I think I'm going to start using a belt again Friday when I go for round dos.
gt: Bobby2Socks | steam: Billy Boot-Snatcher
You talk clean and bomb hospitals, so I speak with the foulest mouth possible
Does anyone here do any lifting with arthritis? I've never gotten an official diagnosis, but I have psoriasis and I've always had very creaky knees so psoriatic arthritis is by no means a stretch. I thought losing a bunch of weight had helped, but as soon as the weather changed my left knee started hurting again. I haven't been lifting because I was hoping it'd go away with some rest, but it's been a few weeks and doesn't seem like it's going anywhere.
Is arthritis pain the kind of pain I should just push through, or do I have to wait for spring to start squatting again?
Ever had any actual knee injuries? My reconstructed ACL throbs when it's cold and rainy, but it's otherwise painless and strong.
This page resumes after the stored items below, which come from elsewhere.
-- ==== Sys2Proof/WellFormed.lean ====
section
/-! DEFINITION. Which instructions have an encoding: the prefixes their operands need are there, no more than four, all accepted
by the form, and every selector and immediate is one the form takes (R25 to R29, R34 to R37). -/

namespace Sys2Proof

/-- How a form reads an immediate (R27). -/
inductive ImmKind where | none | signed | unsigned
  deriving DecidableEq, Repr

/-- The immediate whose `width` bits are the low bits of x (R27). -/
def immOf (k : ImmKind) (width x : Nat) : Word :=
  let y := x % 2 ^ width
  match k with
  | .none => 0
  | .unsigned => BitVec.ofNat 64 y
  | .signed => if width ≠ 0 ∧ 2 ^ (width - 1) ≤ y then BitVec.ofNat 64 (y + (2 ^ 64 - 2 ^ width)) else BitVec.ofNat 64 y

/-- Scope codes a form takes (R29, R77): 0 none, 1 codes 0 to 6, 2 those of TLBI. -/
def scopeOk (scp : Nat) (c : BitVec 3) : Bool :=
  match scp with
  | 0 => true
  | 1 => c ≠ 7
  | _ => c = 0 ∨ c = 2 ∨ c = 3 ∨ c = 4 ∨ c = 5

/-! ## Selector codes (R37) -/

def Sz.code : Sz → Nat | .d => 0 | .w => 1 | .h => 2 | .b => 3
def Cnd.code : Cnd → Nat | .eq => 0 | .ne => 1 | .lt => 2 | .ge => 3 | .ltn => 4 | .gen => 5 | .un => 6
def Tag.code : Tag → Nat
  | .raw => 0 | .int8 => 1 | .nat8 => 2 | .int16 => 3 | .nat16 => 4 | .int32 => 5 | .fp32 => 6 | .bf16 => 7 | .fp16 => 8
  | .f8a => 9 | .f8b => 10 | .dy8 => 11 | .int4x2 => 12 | .acc20 => 13
def lfCode : Option Tag → Nat | none => 0 | some t => 16 + t.code
def Tx.code : Tx → Nat | .none => 0 | .x8 => 1 | .x16 => 2
def Rnd.code : Rnd → Nat | .fctl => 0 | .rne => 1 | .rtz => 2 | .rdn => 3 | .rup => 4 | .sr => 5
def AOp.code : AOp → Nat
  | .add => 0 | .and => 1 | .or => 2 | .xor => 3 | .min => 4 | .max => 5 | .minn => 6 | .maxn => 7 | .swap => 8
def Fop.code : Fop → Nat | .add => 0 | .min => 1 | .max => 2
def Mode.code : Mode → Nat
  | .bf16 => 0 | .f8a => 1 | .f8ab => 2 | .f8ba => 3 | .f8b => 4 | .int8 => 5 | .dy8 => 6 | .int4x2 => 7
def wideCode : Bool → Nat | true => 0 | false => 1
def FenceKind.code : FenceKind → Nat | .full => 0 | .acq => 1 | .rel => 2
def SelfItem.code : SelfItem → Nat | .pid => 0 | .team => 1 | .stage => 2 | .prio => 3 | .reply => 4
def TlbiKind.code : TlbiKind → Nat | .va => 0 | .vaall => 1 | .asid => 2 | .all => 3
def DataReg.num : DataReg → Nat | .sc r => r.toNat | .vec r => r.toNat
def DataReg.dv : DataReg → Nat | .sc _ => 0 | .vec _ => 1
def PMovOps.rd : PMovOps → Nat | .pp d _ => d.toNat | .ps d _ => d.toNat | .sp d _ => d.toNat
def PMovOps.rs : PMovOps → Nat | .pp _ s => s.toNat | .ps _ s => s.toNat | .sp _ s => s.toNat
def PMovOps.dir : PMovOps → Nat | .pp .. => 0 | .ps .. => 1 | .sp .. => 2

/-- Formats a conversion or a drain writes (R209, R279). -/
def Tag.cvtOk (t : Tag) : Bool := t ≠ .raw && t ≠ .acc20
/-- Rounding selectors a conversion to `t` takes (R209). -/
def Rnd.okFor (r : Rnd) (t : Tag) : Bool := r ≠ .sr || t = .bf16 || t = .f8a || t = .f8b

/-! ## The check -/

/-- What the check needs of one instruction: whether its page needs PFX.P, a register number needs PFX.R, PFX.T is there, what
the form accepts, its selector, its immediate with the bits the base word holds, its scopes, and its own limits. -/
structure Shape where
  m : Mods
  paged : Bool
  high : Bool
  third : Bool
  acceptR : Bool
  acceptI : Bool
  w : Nat
  sel : Nat
  imm : ImmKind
  base : Nat
  v : Word
  needQ : Bool
  scp : Nat
  ok : Bool

/-- At most four prefixes (R26). -/
def Shape.count (h : Shape) : Nat :=
  h.paged.toNat + h.m.hasR.toNat + h.third.toNat + h.m.pfxM.isSome.toNat + h.m.pfxQ.isSome.toNat + h.m.nI.toNat

/-- The checks of R26 to R29: prefix count, register prefix, acceptance, selector, immediate, predicate and scope. -/
def Shape.wf (h : Shape) : Bool :=
  h.ok && h.count ≤ 4 && (!h.high || h.m.hasR) && (!h.m.hasR || h.acceptR) && (h.m.nI = 0 || h.acceptI) &&
  h.sel < 2 ^ (min h.w (7 * h.m.nI.toNat)) &&
  immOf h.imm (h.base + (7 * h.m.nI.toNat - h.w)) h.v.toNat = h.v &&
  (match h.m.pfxQ with
    | none => !h.needQ
    | some q => !(q.pred = 0 && q.neg) && scopeOk h.scp q.scope && (h.scp ≠ 0 || q.scope = 0))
Nope. No previous injuries. The joint just feels grindy (both of them, really, but the left one especially). I think it's probably a safe bet, given that feeling combined with my inherited psoriasis and 15ish years of being ~50lbs overweight and completely out of shape, to assume some kind of arthritis. It's never been painful enough to make me go to a doctor and it's not enough to make me limp or anything like that. It's just a general soreness that makes stuff like stairs and squatting down to pick thing up more unpleasant than it should be. Which makes me hesitate to squat/deadlift with it feeling like this.
Bar's too close to your shins. So you try to almost straight leg it up to avoid dragging the bar into your shins. Also your hips aren't low enough and your shoulders are way out in front of the bar.
Edit: Yeah, you really need to get your hips down more so you're getting into a good position with the shoulders right around the plane of the bar.
Matt Wenning's videos are always a great place to look for some form tips.
I too was tested today, and found wanting. Managed 29x165 squats (as triples). Failed the last rep twice. FFS. Got quite a nice 210 clean DL though. Upper back is gettin' nice and strong.
I am wearing a tight sweater that I haven't worn in a while and it makes my arms look big and you can see my triceps through it, this is making me irrationally happy.
Also my new wrist wraps get here today and I'm pretty excited, I've been doing some goldilocks shit with them (too tight, too loose) and I'm crossing my fingers that these are just right.
I see you're doing the K-Star-esque setup where you brace before gripping the bar. I think you're coming into flexion because you're not taking the tension out of the bar. I like to take a big breath, flex my lats with Mike T's cue of "shoulder blades in the back pockets," and think about hovering the bar off the ground. Think 90% force to squeeze yourself into setup position. Only then do you initiate the pull.
I hope any of that is helpful to you. Keep grinding.
Yup, these are my new favorite wrist wraps. I got the 24 inch Zeus wraps from Strength Shop and they are the right mix of supportive and stretchy, got a nice incline session in tonight (because all of the squat racks and flat benches were full, dunno what that was about) and they were great. Hit three solid triples with 195 on the incline, that's an unlooked-for personal best.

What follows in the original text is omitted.